Content starts

/-- Settles O48: the setters that write CONFIG are taken in IDLE alone, and DIRTY is written at a routine's end. -/
theorem runningRoutinesWriteNoConfiguration : Obligations.RunningRoutinesWriteNoConfiguration := by
  intro s t hp _ hn h
  obtain ⟨e, hm⟩ := move_of_step hn h
  have hconf : t.conf = s.conf := by
    rcases hm.conf_cases with hc | ⟨⟨hidle, -⟩, -⟩
    · exact hc
    · have hidle : s.phase = .idle := hidle
      simp [hidle] at hp
  refine ⟨hconf, ?_⟩
  cases hm.runs hp with
  | on hphase hdirty => exact ⟨fun _ => hdirty, fun hne => absurd hphase hne⟩
  | ends r hphase hresult hdirty =>
    refine ⟨fun heq => ?_, fun _ => ?_⟩
    · rw [heq] at hphase
      rcases hp with hp | hp <;> simp [hp] at hphase
    · rw [hdirty]
      simp only [hresult, resultCode_eq_zero_iff]
      rfl

/-! ## A position with no wait -/

/-- With no host move the step is the sequencer's. -/
theorem step_of_host_nil {s : State} (h : s.env.host = []) : step s = sequencerMove s := by
  simp only [step, machineStep, h]

theorem sequencerMove_of_no_wait {s : State} (hr : s.pc.routine ≠ .none) (hw : s.pc.wait = .none) :
    sequencerMove s = runPosition s := by
  unfold sequencerMove
  rw [hw]
  cases h : s.pc.routine with
  | none => exact absurd h hr
  | init => rfl
  | commit => rfl

/-- Settles O22: at the reset position init() takes its claim and begins attempt 1 at the stage it is at. -/
theorem stepExecutesTheSequencersFrame : Obligations.StepExecutesTheSequencersFrame := by
  intro s hh
  rw [step_of_host_nil hh]
  constructor
  · intro hpc
    have hstage : setStage .probe (setClaims 1#8 s) = setClaims 1#8 s := setStage_of_stage (by simp [hpc])
    rw [sequencerMove_of_no_wait (by simp [hpc]) (by simp [hpc]), runPosition, if_pos (show s.pc = SeqPc.entry from hpc),
      initStart, probeStart, hstage]
    rfl
  · intro i hr hw he hi
    rw [sequencerMove_of_no_wait hr hw, runPosition, if_neg (show s.pc ≠ SeqPc.entry from he), hi]

/-! ## What follows a probe attempt -/

theorem byteAt_frameOf {bs : List Byte} (hb : bs.length = frameLen) {i : Nat} (hi : i < 90) {b : Byte}
    (h : bs[i]? = some b) : byteAt (frameOf bs) i = b := by
  rw [← Option.some_inj, ← bytes_getElem? _ hi, bytes_frameOf hb, h]

/-- A failed exchange is a failed probe attempt (R161). -/
theorem commandReturn_transportError_of_probe {s : State} (hs : s.pc.stage = .probe) :
    commandReturn .transportError s = probeFailed s := by
  simp [commandReturn, hs]

/-- A response to the probe: its high byte decides (R161, R162). -/
theorem commandReturn_responded_of_probe {s : State} {bs : List Byte} (hs : s.pc.stage = .probe)
    (hb : bs.length = frameLen) {hi lo : Byte} (h8 : bs[8]? = some hi) (h9 : bs[9]? = some lo) :
    commandReturn .ok (responded bs s) =
      if hi = 0#8 then probeFailed (responded bs s)
      else .next (sent (resEncode s.conf) (setStage .res (setForce true { responded bs s with fwver := be16 hi lo }))) := by
  have hret : commandReturn .ok (responded bs s) = probeAnswered (responded bs s) := by
    simp [commandReturn, responded, hs]
  rw [hret, probeAnswered_eq (s := responded bs s) (readBytes_received hb s), byteAt_frameOf hb (by decide) h8,
    byteAt_frameOf hb (by decide) h9]
  rfl

/-- Settles O30: both failures reach `probeFailed` with the logs of the response, if any, and RX alone changed. -/
theorem failedProbeAttemptSleepsOrGivesUp : Obligations.FailedProbeAttemptSleepsOrGivesUp := by
  intro s hn hp hr hs outcome
  have hrn : s.pc.routine ≠ .none := by simp [hr]
  have fails : ∀ (e : Env) (m : Memory) (logs : List Event),
      ∃ t, probeFailed { s with env := e, rx := m, trace := s.trace ++ logs } = .next t ∧ outcome t logs ∧ t.rx = m := by
    intro e m logs
    rw [probeFailed_eq]
    by_cases h5 : s.micro.pattempt < 5
    · rw [if_pos h5]
      exact ⟨_, rfl, ⟨rfl, rfl, rfl, rfl, rfl, rfl, fun _ => rfl, by simp [h5]⟩, rfl⟩
    · rw [if_neg h5]
      refine ⟨_, rfl, ⟨rfl, rfl, rfl, rfl, rfl, rfl, fun _ => rfl, ?_⟩, rfl⟩
      rw [if_neg h5]
      exact ⟨rfl, rfl, rfl, rfl, rfl, rfl⟩
  constructor
  · intro h
    obtain ⟨e, hstep⟩ := step_of_exchangeFails hn hp hrn h
    obtain ⟨t, ht, hout, hrx⟩ := fails e s.rx []
    rw [List.append_nil] at ht
    exact ⟨t, hstep.trans ((commandReturn_transportError_of_probe (s := withEnv s e) hs).trans ht), hout,
      fun a => congrArg (Memory.readByte · a) hrx⟩
  · intro bs rest hw hq hb h8
    obtain ⟨e, hstep, -, -⟩ := step_of_response hn hp hrn hw hq hb
    obtain ⟨t, ht, hout, hrx⟩ := fails e (Memory.writeBytes s.rx 0 bs) (responseLogs (frameOf bs))
    have h9 : bs[9]? = some bs[9] := List.getElem?_eq_getElem _
    rw [commandReturn_responded_of_probe (s := withEnv s e) hs hb h8 h9, if_pos rfl] at hstep
    exact ⟨t, hstep.trans ht, hout, loadsRx_of_writeBytes hb hrx⟩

Content ends

• **To do**
In the entries above, find each line with the word "frameLen" and return it.

• **Task response**
theorem byteAt_frameOf {bs : List Byte} (hb : bs.length = frameLen) {i : Nat} (hi : i < 90) {b : Byte}
    (hb : bs.length = frameLen) {hi lo : Byte} (h8 : bs[8]? = some hi) (h9 : bs[9]? = some lo) :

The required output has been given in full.